----- RECORDS FOR THE EXERCISE

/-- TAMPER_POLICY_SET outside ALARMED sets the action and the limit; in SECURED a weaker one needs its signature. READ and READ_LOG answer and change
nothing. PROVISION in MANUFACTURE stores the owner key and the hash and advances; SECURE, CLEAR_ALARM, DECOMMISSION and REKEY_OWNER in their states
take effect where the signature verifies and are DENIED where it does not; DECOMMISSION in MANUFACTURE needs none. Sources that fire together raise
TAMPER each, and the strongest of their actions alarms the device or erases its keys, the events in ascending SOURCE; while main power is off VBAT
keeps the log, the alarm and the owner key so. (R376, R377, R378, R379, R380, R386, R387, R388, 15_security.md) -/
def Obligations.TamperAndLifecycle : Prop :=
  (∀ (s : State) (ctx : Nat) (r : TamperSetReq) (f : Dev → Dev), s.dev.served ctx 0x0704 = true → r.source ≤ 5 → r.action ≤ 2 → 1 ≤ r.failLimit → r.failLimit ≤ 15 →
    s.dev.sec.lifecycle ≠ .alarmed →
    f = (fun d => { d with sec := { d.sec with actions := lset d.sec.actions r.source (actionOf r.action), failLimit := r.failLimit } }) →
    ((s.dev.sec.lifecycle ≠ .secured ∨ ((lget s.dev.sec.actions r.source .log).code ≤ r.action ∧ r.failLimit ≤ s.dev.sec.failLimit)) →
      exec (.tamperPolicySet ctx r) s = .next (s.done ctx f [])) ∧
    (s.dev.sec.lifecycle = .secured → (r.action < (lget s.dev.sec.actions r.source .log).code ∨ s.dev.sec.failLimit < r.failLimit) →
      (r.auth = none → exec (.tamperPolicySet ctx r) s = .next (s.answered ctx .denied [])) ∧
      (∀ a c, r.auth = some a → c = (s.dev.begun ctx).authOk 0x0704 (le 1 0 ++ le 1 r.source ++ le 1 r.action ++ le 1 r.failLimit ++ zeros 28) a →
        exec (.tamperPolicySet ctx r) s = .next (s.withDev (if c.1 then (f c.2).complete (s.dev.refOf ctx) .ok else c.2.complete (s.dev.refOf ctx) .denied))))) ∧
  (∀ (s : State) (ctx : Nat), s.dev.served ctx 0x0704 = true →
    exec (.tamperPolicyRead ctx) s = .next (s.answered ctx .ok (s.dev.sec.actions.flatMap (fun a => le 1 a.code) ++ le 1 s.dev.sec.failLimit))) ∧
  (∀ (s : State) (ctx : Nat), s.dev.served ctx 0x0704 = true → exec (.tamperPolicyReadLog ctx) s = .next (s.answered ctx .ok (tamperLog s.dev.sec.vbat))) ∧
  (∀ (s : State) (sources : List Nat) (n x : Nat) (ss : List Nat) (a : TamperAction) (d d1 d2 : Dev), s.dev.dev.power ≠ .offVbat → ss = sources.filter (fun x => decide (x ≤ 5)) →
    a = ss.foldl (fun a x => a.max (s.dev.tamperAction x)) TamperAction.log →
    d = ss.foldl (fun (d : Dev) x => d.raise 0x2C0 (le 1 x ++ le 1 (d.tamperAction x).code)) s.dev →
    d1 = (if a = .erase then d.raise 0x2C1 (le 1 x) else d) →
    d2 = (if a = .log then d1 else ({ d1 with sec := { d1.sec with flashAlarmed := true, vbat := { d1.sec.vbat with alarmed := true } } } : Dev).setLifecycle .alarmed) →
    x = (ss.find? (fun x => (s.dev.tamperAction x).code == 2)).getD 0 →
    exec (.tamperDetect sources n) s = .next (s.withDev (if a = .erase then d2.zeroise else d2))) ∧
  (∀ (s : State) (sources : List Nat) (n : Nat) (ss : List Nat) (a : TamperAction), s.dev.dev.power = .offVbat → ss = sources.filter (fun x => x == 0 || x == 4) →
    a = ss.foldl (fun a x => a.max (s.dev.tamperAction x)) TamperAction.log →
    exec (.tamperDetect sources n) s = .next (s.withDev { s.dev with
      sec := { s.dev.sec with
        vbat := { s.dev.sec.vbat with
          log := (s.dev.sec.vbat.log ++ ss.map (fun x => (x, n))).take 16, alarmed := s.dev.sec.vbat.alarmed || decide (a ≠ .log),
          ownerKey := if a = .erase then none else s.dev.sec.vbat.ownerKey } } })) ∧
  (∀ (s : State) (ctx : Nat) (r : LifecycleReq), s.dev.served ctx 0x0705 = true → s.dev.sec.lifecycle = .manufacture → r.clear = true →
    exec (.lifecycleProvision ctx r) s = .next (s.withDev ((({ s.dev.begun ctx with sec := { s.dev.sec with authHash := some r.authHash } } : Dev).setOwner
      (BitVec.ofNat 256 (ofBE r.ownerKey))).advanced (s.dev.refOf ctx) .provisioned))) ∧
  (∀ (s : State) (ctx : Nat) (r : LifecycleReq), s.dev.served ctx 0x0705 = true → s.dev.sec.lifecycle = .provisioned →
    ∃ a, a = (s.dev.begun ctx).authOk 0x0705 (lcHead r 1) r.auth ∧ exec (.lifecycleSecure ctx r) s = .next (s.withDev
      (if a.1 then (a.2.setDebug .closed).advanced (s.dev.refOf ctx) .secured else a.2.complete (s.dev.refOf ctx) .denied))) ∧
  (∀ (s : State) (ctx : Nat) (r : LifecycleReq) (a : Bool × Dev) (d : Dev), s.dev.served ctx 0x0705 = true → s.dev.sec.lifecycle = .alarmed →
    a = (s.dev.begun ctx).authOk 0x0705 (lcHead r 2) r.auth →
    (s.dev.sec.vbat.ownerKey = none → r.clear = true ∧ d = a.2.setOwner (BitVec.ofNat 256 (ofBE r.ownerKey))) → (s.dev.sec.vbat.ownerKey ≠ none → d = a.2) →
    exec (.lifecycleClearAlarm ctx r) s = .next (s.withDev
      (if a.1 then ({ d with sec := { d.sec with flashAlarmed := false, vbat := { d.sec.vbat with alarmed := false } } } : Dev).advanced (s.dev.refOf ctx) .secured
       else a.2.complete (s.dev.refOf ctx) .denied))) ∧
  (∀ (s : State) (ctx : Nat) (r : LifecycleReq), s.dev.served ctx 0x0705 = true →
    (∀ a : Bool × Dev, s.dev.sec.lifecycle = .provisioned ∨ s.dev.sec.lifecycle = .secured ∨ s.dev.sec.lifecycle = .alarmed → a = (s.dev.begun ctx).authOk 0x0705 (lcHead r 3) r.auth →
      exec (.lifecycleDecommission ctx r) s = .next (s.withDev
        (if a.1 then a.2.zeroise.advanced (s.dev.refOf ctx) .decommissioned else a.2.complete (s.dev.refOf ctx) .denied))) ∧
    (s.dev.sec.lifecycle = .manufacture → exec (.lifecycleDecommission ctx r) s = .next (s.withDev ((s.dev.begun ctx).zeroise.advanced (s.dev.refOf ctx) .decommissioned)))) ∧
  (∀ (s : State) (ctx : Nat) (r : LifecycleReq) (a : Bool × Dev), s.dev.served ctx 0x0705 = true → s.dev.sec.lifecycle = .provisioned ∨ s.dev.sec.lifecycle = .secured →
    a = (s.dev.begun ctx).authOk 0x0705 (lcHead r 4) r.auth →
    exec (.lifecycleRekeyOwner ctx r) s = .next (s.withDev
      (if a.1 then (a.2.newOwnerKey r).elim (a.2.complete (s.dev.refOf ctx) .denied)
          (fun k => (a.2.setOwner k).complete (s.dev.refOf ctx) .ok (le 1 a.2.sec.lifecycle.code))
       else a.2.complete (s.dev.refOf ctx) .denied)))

----------
----- RECORDS FOR THE EXERCISE

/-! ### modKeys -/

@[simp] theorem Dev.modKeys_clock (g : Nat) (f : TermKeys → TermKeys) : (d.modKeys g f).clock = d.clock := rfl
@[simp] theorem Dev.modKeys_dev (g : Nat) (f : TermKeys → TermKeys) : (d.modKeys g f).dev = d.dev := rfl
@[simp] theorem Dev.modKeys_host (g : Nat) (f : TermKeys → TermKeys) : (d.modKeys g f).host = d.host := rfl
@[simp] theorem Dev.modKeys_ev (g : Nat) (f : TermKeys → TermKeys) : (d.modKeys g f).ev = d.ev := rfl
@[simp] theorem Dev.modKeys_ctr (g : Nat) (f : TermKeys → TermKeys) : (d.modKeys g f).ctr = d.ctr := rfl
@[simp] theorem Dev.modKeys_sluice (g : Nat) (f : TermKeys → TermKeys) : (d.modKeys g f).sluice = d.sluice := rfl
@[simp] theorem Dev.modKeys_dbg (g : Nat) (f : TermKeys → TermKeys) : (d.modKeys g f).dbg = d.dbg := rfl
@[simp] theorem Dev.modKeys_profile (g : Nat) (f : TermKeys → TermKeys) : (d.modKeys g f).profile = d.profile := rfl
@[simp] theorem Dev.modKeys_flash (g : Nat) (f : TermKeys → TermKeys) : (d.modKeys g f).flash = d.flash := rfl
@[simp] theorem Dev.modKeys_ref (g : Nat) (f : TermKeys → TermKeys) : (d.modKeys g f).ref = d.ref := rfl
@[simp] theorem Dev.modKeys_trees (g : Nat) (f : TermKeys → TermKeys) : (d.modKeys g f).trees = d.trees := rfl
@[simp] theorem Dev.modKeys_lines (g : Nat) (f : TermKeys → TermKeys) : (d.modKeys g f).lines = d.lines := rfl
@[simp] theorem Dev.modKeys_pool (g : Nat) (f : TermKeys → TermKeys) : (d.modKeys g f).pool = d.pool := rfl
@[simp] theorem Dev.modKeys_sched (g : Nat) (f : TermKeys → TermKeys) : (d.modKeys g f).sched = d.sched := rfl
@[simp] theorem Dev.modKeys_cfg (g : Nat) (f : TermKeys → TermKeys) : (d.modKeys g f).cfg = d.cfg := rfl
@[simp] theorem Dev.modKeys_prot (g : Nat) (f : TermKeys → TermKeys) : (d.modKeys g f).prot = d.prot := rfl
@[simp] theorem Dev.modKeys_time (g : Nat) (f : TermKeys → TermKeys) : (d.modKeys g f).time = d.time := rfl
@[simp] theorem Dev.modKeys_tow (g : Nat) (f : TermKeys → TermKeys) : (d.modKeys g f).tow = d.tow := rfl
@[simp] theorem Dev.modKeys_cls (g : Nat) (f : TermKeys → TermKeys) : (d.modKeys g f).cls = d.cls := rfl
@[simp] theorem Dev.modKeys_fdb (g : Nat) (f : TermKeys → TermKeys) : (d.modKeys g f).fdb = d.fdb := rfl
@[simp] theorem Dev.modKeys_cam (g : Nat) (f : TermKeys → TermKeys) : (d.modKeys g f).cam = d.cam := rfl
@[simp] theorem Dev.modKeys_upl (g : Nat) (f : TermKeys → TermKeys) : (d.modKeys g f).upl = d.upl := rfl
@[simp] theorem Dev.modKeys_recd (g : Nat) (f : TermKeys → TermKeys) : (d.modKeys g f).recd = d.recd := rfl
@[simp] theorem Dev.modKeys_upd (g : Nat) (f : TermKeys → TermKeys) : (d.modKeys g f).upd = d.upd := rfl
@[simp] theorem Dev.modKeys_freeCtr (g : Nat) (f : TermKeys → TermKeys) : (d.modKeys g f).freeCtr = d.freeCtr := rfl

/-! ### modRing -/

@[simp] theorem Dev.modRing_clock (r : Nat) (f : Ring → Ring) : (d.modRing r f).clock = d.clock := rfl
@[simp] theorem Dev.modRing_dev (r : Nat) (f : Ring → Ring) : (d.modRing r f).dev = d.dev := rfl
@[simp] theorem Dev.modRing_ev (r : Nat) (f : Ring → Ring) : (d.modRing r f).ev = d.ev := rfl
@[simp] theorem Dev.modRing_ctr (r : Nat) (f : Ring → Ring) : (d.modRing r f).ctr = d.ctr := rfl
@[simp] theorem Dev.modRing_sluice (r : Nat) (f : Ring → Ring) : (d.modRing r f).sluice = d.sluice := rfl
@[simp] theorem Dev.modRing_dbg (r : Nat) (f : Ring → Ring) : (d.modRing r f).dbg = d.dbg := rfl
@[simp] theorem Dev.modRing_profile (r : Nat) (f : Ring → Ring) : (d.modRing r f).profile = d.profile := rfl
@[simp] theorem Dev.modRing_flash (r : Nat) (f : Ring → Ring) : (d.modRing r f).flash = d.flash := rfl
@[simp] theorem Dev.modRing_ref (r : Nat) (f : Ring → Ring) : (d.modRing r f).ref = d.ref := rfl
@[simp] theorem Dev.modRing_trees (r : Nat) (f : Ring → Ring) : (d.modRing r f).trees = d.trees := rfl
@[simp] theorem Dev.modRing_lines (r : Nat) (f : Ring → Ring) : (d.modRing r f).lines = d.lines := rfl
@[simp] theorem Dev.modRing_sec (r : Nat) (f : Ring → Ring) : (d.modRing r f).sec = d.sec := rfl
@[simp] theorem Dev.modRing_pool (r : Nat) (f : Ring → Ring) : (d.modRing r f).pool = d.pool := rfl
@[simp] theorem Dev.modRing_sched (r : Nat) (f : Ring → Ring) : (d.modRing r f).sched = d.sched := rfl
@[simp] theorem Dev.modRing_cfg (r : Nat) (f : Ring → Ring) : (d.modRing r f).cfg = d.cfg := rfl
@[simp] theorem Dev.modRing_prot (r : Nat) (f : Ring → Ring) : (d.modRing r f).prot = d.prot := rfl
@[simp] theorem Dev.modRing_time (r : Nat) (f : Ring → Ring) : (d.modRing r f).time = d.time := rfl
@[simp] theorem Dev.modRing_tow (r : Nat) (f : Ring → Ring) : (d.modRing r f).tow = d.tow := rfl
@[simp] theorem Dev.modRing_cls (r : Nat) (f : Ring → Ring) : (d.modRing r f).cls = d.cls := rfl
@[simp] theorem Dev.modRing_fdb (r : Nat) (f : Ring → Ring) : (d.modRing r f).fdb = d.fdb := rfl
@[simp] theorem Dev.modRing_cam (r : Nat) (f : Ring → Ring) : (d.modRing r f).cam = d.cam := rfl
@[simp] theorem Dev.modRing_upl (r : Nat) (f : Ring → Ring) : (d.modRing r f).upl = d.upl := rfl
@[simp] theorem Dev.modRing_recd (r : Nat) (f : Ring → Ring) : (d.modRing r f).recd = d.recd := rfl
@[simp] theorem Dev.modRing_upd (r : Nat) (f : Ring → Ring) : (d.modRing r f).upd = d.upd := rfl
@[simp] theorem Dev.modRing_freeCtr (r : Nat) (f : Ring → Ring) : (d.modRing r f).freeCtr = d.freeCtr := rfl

----------

__PROBLEM STATEMENT__. Write out every line from the entries where "lines" appears.

__EXERCISE RESULT__.
@[simp] theorem Dev.modKeys_lines (g : Nat) (f : TermKeys → TermKeys) : (d.modKeys g f).lines = d.lines := rfl
@[simp] theorem Dev.modRing_lines (r : Nat) (f : Ring → Ring) : (d.modRing r f).lines = d.lines := rfl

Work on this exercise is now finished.